* [TASK INSTRUCTIONS] Take the listing below and print exactly the lines starting at the line containing "(if_neg h)) rfl" and ending at the line containing "refine runs_check_bind (fun", both ends included, and no others.

* [DATA PROVIDED]
= = = =

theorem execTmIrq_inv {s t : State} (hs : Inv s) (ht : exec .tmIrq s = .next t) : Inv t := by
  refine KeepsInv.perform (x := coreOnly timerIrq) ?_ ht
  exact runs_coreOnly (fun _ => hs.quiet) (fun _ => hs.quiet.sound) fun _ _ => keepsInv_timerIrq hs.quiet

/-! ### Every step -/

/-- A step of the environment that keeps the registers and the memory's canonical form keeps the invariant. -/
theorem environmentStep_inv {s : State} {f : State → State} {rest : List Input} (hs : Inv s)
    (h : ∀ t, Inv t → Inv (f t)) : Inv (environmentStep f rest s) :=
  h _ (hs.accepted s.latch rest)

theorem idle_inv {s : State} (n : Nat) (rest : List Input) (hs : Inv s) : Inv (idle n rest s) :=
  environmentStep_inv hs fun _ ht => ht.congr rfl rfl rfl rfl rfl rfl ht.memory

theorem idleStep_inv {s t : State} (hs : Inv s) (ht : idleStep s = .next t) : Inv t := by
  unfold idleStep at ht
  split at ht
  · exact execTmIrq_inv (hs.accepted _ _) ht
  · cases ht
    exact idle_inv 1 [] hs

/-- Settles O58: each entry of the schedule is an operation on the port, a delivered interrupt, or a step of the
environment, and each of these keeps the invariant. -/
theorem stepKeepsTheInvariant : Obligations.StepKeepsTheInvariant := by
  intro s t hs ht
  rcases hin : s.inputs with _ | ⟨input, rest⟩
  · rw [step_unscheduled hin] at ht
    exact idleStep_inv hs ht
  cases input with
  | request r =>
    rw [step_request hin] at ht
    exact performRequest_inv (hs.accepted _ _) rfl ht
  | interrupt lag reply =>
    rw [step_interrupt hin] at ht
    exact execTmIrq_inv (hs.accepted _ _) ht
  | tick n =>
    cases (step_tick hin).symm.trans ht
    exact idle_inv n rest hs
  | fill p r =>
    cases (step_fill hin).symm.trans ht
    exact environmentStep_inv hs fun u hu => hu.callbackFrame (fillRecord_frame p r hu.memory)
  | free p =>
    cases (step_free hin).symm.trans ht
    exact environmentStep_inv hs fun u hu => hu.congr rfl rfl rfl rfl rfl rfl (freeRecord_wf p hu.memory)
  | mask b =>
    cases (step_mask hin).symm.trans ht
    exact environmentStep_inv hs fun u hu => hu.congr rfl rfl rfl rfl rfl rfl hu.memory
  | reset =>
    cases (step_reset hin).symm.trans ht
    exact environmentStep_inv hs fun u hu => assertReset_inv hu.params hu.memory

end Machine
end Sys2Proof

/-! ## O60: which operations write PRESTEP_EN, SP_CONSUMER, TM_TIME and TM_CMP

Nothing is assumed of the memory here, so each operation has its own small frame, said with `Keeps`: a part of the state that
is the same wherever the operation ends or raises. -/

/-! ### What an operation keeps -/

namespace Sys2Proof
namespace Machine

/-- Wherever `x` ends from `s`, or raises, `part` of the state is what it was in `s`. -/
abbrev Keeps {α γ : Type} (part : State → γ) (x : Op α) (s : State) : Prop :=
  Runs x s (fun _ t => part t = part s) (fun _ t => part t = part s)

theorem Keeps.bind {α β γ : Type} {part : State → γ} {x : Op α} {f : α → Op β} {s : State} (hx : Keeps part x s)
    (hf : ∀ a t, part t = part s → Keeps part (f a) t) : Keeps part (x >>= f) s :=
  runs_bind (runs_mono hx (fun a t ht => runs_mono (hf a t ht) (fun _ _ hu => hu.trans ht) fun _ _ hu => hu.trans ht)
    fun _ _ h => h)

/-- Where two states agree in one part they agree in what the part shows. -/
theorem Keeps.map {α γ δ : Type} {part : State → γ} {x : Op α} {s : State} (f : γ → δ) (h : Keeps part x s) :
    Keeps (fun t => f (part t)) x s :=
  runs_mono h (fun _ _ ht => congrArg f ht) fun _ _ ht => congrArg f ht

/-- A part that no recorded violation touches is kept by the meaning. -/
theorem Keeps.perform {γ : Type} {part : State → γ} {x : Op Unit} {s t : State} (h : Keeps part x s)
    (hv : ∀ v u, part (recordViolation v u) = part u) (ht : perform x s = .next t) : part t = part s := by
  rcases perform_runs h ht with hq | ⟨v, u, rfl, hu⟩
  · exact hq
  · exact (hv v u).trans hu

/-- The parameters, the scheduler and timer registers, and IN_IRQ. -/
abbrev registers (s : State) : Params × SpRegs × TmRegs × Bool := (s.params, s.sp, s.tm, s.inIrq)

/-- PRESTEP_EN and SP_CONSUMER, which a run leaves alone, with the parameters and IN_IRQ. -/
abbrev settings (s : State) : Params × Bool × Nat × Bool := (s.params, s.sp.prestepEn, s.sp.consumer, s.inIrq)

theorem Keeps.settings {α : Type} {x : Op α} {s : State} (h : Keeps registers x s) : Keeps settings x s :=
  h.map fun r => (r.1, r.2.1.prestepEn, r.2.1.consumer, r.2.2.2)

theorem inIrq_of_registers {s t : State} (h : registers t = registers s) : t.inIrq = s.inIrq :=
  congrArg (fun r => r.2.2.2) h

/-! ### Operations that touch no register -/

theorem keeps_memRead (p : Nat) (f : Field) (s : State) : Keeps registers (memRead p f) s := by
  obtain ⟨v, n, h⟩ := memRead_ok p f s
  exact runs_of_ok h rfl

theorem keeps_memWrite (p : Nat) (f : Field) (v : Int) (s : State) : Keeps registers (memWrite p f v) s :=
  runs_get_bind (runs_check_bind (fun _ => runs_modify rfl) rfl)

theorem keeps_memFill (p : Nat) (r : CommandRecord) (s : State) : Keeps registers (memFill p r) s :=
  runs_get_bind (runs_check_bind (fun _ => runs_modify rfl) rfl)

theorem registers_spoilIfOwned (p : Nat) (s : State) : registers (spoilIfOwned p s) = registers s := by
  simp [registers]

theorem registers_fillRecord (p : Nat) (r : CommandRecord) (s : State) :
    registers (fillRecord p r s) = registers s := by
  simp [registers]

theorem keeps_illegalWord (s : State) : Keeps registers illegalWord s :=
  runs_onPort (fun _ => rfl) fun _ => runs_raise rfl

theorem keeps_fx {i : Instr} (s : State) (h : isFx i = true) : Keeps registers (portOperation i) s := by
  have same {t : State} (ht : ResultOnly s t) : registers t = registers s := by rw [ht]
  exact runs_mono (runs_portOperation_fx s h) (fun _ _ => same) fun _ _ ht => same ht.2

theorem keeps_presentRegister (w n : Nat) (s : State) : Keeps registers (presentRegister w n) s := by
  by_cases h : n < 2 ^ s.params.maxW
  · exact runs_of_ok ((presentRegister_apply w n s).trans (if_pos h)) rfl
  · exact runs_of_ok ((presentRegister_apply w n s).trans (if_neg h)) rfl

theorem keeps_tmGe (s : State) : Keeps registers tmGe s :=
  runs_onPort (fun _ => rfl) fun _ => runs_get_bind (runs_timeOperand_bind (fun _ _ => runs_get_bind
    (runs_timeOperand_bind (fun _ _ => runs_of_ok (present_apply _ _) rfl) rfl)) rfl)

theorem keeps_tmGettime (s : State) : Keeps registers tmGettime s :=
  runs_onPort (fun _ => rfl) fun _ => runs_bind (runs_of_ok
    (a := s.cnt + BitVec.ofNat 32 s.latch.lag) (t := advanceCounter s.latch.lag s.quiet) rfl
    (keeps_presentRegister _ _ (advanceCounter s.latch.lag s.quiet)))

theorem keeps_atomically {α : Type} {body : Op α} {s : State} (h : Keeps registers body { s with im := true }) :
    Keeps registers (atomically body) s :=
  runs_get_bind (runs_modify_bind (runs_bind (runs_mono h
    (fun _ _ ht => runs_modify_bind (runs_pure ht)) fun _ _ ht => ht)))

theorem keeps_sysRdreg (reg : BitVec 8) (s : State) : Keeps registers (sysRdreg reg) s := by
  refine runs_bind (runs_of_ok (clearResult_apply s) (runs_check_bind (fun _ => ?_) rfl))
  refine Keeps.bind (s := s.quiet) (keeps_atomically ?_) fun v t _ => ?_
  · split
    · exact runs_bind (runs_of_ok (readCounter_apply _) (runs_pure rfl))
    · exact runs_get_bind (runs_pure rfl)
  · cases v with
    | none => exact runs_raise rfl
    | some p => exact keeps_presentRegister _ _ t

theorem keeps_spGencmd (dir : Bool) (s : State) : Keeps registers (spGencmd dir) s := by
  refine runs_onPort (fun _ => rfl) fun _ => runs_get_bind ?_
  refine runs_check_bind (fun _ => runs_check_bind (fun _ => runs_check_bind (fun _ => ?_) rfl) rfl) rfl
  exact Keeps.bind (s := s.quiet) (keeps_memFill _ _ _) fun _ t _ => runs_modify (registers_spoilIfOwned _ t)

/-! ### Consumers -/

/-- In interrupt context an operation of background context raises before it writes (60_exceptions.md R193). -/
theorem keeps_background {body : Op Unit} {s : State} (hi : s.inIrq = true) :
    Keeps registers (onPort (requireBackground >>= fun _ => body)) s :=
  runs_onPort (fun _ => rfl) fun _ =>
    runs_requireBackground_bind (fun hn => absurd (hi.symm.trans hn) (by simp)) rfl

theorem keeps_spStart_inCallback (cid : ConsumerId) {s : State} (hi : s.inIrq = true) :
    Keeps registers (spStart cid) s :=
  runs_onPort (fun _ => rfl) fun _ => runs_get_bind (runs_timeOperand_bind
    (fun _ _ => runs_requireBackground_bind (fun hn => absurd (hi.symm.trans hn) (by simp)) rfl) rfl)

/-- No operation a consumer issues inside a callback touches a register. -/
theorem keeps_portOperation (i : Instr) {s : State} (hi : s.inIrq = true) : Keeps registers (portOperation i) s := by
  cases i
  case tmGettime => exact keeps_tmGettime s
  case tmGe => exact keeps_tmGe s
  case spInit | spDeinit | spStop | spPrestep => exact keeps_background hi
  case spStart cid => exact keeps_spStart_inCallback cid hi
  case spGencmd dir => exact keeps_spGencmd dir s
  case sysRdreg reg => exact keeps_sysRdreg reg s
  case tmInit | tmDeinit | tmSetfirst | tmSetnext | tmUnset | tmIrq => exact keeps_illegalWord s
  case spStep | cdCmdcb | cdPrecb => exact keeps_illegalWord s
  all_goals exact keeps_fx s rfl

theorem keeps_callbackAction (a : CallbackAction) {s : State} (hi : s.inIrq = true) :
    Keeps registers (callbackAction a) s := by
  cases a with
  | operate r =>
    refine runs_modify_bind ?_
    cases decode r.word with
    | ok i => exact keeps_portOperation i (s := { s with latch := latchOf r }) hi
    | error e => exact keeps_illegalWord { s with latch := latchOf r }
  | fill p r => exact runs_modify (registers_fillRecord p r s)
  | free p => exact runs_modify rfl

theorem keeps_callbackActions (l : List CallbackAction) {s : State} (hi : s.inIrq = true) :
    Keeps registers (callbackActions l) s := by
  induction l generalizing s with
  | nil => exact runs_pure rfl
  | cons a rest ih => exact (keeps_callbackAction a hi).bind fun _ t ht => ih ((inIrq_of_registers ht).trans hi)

= = = =

* [EXPECTED ANSWER]
  · exact runs_of_ok ((presentRegister_apply w n s).trans (if_neg h)) rfl

theorem keeps_tmGe (s : State) : Keeps registers tmGe s :=
  runs_onPort (fun _ => rfl) fun _ => runs_get_bind (runs_timeOperand_bind (fun _ _ => runs_get_bind
    (runs_timeOperand_bind (fun _ _ => runs_of_ok (present_apply _ _) rfl) rfl)) rfl)

theorem keeps_tmGettime (s : State) : Keeps registers tmGettime s :=
  runs_onPort (fun _ => rfl) fun _ => runs_bind (runs_of_ok
    (a := s.cnt + BitVec.ofNat 32 s.latch.lag) (t := advanceCounter s.latch.lag s.quiet) rfl
    (keeps_presentRegister _ _ (advanceCounter s.latch.lag s.quiet)))

theorem keeps_atomically {α : Type} {body : Op α} {s : State} (h : Keeps registers body { s with im := true }) :
    Keeps registers (atomically body) s :=
  runs_get_bind (runs_modify_bind (runs_bind (runs_mono h
    (fun _ _ ht => runs_modify_bind (runs_pure ht)) fun _ _ ht => ht)))

theorem keeps_sysRdreg (reg : BitVec 8) (s : State) : Keeps registers (sysRdreg reg) s := by
  refine runs_bind (runs_of_ok (clearResult_apply s) (runs_check_bind (fun _ => ?_) rfl))
  refine Keeps.bind (s := s.quiet) (keeps_atomically ?_) fun v t _ => ?_
  · split
    · exact runs_bind (runs_of_ok (readCounter_apply _) (runs_pure rfl))
    · exact runs_get_bind (runs_pure rfl)
  · cases v with
    | none => exact runs_raise rfl
    | some p => exact keeps_presentRegister _ _ t

theorem keeps_spGencmd (dir : Bool) (s : State) : Keeps registers (spGencmd dir) s := by
  refine runs_onPort (fun _ => rfl) fun _ => runs_get_bind ?_
  refine runs_check_bind (fun _ => runs_check_bind (fun _ => runs_check_bind (fun _ => ?_) rfl) rfl) rfl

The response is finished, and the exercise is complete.